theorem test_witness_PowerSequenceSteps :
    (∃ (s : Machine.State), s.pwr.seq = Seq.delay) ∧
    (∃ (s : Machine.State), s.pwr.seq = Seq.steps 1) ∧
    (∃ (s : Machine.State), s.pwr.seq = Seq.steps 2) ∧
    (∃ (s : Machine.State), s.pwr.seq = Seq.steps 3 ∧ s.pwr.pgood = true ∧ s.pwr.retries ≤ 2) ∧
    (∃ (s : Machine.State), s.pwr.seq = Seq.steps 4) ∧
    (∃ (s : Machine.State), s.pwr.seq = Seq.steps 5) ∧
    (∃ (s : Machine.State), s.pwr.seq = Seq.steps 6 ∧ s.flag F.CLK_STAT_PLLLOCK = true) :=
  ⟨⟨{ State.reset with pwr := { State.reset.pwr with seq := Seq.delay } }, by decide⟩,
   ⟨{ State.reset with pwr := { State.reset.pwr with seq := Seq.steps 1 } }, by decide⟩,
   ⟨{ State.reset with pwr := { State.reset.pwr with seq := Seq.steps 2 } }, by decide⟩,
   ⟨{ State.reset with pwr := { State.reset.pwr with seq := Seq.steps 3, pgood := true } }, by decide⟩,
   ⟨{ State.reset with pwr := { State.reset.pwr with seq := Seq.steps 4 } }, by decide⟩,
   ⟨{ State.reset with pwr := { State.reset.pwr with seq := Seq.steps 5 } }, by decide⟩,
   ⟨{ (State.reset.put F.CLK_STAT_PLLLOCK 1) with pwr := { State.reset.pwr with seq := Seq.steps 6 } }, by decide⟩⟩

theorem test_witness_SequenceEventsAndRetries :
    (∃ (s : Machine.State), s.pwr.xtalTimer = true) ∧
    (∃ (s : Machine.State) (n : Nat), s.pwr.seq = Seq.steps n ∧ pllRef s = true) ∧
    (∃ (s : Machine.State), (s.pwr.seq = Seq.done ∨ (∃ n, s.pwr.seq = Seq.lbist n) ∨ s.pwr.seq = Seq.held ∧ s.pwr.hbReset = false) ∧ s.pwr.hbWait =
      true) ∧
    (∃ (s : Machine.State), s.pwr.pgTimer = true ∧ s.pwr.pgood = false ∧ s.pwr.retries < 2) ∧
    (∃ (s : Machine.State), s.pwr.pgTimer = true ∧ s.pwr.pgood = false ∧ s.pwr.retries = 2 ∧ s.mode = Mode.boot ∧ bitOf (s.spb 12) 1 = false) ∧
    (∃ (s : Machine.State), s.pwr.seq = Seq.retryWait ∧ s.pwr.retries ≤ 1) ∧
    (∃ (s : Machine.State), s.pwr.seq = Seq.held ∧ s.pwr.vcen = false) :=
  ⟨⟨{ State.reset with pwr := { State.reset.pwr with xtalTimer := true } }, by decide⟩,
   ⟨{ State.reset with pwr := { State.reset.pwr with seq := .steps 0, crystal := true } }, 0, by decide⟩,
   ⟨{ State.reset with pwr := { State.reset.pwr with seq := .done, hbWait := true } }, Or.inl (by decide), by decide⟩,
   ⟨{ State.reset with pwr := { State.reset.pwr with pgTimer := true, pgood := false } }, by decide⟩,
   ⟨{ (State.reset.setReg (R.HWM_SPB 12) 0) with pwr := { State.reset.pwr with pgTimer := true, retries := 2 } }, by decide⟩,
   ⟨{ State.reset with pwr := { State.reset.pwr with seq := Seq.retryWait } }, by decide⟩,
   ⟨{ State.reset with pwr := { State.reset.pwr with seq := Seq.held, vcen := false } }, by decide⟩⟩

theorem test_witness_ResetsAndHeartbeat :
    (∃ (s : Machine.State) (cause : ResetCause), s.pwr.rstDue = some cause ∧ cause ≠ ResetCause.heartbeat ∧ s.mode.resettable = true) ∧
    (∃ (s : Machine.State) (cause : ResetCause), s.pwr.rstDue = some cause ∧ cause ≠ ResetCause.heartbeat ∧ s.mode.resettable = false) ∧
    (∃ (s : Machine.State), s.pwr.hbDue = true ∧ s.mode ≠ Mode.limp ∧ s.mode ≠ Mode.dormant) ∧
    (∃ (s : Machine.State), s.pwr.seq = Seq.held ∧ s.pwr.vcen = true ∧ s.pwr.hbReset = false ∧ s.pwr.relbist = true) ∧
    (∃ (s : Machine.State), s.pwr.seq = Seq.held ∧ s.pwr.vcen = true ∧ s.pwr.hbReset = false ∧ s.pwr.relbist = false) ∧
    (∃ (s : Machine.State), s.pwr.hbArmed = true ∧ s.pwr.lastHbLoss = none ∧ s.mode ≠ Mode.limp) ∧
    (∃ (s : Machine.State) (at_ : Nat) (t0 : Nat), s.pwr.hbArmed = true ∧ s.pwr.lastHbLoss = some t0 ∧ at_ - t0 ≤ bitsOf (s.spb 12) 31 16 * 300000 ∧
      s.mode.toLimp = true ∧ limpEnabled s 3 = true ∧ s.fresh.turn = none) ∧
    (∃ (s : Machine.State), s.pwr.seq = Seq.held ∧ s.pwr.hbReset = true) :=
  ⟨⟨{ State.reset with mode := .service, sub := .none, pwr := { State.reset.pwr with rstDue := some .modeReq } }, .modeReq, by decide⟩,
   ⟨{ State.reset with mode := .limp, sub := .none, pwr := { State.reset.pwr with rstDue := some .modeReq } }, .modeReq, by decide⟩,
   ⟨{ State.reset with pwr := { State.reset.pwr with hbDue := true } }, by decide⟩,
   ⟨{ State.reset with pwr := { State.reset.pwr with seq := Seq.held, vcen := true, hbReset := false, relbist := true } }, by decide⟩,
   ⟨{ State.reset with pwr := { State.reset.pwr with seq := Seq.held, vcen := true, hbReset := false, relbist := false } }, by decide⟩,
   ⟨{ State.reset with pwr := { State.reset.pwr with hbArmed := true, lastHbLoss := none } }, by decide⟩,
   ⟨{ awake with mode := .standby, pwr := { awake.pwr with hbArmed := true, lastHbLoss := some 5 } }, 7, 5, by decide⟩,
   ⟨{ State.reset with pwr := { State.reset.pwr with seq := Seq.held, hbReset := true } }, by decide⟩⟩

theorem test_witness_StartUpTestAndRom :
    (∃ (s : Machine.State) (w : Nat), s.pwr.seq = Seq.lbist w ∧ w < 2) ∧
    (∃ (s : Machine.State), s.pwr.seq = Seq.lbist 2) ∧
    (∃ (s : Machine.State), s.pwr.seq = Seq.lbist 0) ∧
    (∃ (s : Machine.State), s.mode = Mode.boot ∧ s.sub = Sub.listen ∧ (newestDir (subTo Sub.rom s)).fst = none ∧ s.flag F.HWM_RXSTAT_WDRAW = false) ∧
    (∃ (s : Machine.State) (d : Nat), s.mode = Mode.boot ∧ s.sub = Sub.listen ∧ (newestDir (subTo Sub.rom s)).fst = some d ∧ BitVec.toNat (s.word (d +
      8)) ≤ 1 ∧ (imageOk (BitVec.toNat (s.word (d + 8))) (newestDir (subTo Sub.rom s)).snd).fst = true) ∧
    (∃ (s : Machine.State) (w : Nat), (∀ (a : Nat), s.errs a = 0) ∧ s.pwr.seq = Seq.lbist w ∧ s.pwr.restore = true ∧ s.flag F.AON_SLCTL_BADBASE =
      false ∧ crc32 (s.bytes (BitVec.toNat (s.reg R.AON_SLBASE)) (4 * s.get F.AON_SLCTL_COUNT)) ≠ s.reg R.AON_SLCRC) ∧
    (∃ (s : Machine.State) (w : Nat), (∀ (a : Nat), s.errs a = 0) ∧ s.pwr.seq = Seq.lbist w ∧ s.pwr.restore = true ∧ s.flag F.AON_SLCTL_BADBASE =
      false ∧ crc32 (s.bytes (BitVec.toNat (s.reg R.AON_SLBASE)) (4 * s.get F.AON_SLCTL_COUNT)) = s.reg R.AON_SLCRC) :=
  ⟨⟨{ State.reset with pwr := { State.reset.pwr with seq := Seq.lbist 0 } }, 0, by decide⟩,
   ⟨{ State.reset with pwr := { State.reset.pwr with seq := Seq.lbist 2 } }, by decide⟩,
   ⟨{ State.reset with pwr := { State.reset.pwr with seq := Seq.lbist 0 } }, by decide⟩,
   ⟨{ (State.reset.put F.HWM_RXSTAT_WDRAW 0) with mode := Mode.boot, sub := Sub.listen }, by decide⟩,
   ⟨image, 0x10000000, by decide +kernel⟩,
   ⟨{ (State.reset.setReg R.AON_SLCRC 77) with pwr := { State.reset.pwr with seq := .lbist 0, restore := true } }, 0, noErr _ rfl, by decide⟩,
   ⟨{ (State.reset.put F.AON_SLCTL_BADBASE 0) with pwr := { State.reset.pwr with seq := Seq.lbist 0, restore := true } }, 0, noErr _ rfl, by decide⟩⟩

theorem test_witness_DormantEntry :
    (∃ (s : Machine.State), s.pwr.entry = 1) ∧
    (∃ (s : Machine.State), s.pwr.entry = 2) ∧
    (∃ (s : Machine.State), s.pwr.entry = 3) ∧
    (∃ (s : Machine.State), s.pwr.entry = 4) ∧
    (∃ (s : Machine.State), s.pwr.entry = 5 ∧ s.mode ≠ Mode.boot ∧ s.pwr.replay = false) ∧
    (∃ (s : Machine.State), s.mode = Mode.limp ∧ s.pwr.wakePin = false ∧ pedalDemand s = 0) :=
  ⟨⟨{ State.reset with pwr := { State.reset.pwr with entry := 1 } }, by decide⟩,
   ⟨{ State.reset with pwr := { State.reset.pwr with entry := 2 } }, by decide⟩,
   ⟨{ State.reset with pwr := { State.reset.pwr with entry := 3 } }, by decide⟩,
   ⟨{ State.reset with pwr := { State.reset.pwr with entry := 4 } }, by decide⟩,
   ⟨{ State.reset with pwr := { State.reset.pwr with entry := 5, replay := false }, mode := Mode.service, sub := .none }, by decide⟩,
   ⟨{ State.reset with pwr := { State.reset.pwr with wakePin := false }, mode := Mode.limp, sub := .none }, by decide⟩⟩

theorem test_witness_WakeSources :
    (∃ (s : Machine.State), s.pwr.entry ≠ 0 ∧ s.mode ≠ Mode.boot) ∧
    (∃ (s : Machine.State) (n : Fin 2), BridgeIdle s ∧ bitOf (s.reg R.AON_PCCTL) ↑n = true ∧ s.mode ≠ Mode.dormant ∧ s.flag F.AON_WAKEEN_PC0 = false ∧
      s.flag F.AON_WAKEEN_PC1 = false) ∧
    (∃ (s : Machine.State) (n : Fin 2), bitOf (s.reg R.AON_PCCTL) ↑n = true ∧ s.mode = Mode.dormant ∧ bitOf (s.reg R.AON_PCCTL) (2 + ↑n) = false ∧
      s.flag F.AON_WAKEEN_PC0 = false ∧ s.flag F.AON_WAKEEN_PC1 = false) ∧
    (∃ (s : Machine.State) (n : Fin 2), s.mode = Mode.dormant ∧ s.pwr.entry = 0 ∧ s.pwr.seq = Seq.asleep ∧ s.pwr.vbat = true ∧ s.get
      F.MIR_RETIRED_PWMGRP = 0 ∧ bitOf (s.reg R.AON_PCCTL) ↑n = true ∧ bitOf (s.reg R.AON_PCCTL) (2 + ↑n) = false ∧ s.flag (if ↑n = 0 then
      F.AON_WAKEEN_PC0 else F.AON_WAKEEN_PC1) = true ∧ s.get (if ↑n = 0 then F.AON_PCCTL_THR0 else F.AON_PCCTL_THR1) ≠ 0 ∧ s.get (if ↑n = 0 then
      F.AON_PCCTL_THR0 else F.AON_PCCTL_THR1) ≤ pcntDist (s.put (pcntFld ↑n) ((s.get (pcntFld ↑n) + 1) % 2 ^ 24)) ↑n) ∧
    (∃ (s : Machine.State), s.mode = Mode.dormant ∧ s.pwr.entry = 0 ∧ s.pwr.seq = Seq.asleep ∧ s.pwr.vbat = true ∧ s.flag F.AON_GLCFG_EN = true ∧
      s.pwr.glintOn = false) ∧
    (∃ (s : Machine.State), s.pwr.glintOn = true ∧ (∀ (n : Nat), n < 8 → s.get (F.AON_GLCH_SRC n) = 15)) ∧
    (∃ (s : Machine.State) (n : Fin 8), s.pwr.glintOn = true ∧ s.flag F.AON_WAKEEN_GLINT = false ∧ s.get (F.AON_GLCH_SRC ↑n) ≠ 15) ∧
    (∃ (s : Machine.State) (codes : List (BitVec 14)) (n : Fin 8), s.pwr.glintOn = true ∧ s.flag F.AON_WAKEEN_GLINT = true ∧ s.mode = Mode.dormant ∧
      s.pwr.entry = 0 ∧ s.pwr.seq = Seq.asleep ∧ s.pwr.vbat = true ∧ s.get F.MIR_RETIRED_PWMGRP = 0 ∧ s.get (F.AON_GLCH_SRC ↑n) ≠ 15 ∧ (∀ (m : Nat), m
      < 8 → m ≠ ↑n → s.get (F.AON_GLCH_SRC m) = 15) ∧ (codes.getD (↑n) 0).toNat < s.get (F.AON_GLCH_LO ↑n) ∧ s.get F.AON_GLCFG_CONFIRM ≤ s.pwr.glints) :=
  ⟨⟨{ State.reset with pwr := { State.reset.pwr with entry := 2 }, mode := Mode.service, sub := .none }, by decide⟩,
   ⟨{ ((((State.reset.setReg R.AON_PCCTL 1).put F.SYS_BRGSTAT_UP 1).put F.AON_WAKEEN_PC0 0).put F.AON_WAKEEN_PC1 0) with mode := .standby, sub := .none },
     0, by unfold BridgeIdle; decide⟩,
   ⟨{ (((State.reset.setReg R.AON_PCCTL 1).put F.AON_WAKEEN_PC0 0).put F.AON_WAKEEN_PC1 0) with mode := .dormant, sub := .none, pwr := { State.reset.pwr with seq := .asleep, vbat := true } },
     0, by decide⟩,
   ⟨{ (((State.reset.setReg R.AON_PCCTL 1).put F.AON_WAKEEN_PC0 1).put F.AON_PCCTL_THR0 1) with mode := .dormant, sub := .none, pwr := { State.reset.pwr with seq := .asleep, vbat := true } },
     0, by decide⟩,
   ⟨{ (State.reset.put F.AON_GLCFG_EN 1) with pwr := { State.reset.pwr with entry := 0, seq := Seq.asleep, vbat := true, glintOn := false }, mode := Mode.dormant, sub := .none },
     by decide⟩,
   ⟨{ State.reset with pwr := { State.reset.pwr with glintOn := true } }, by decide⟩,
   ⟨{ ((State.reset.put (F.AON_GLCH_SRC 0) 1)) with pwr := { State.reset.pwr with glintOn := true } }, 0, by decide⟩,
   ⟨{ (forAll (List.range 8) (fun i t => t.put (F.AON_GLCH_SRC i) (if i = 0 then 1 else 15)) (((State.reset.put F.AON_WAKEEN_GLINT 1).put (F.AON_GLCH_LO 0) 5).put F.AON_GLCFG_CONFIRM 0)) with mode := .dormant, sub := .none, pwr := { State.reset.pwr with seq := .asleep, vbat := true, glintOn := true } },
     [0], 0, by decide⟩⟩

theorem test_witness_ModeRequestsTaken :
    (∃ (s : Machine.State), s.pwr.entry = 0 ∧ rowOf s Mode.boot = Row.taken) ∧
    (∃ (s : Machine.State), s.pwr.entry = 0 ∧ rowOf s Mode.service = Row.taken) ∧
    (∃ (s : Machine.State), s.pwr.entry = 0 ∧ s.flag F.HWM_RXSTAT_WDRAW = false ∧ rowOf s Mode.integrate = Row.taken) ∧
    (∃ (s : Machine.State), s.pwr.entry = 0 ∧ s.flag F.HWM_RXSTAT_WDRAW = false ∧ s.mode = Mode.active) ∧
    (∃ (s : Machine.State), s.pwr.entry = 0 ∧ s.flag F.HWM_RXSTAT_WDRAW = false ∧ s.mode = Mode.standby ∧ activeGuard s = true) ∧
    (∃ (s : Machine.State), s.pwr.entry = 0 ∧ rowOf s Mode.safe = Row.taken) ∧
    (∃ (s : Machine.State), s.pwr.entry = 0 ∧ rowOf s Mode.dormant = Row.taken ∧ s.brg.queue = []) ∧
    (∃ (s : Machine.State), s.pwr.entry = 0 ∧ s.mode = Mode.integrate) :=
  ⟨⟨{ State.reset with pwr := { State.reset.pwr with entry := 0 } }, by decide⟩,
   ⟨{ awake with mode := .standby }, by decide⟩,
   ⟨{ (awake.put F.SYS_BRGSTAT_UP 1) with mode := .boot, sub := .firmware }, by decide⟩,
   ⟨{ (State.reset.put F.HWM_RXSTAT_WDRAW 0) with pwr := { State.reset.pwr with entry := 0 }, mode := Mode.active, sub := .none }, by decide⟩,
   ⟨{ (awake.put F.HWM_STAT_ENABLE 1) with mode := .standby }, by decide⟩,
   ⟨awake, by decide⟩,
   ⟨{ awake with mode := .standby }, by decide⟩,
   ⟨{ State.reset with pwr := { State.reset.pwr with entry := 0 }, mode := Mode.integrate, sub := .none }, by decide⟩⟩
□ □ □ □ □ □ □
Go through the material above and output exactly the lines from the one containing "mode := .service, sub" through the one containing "mode := .limp, sub".

  ⟨⟨{ State.reset with mode := .service, sub := .none, pwr := { State.reset.pwr with rstDue := some .modeReq } }, .modeReq, by decide⟩,
   ⟨{ State.reset with mode := .limp, sub := .none, pwr := { State.reset.pwr with rstDue := some .modeReq } }, .modeReq, by decide⟩,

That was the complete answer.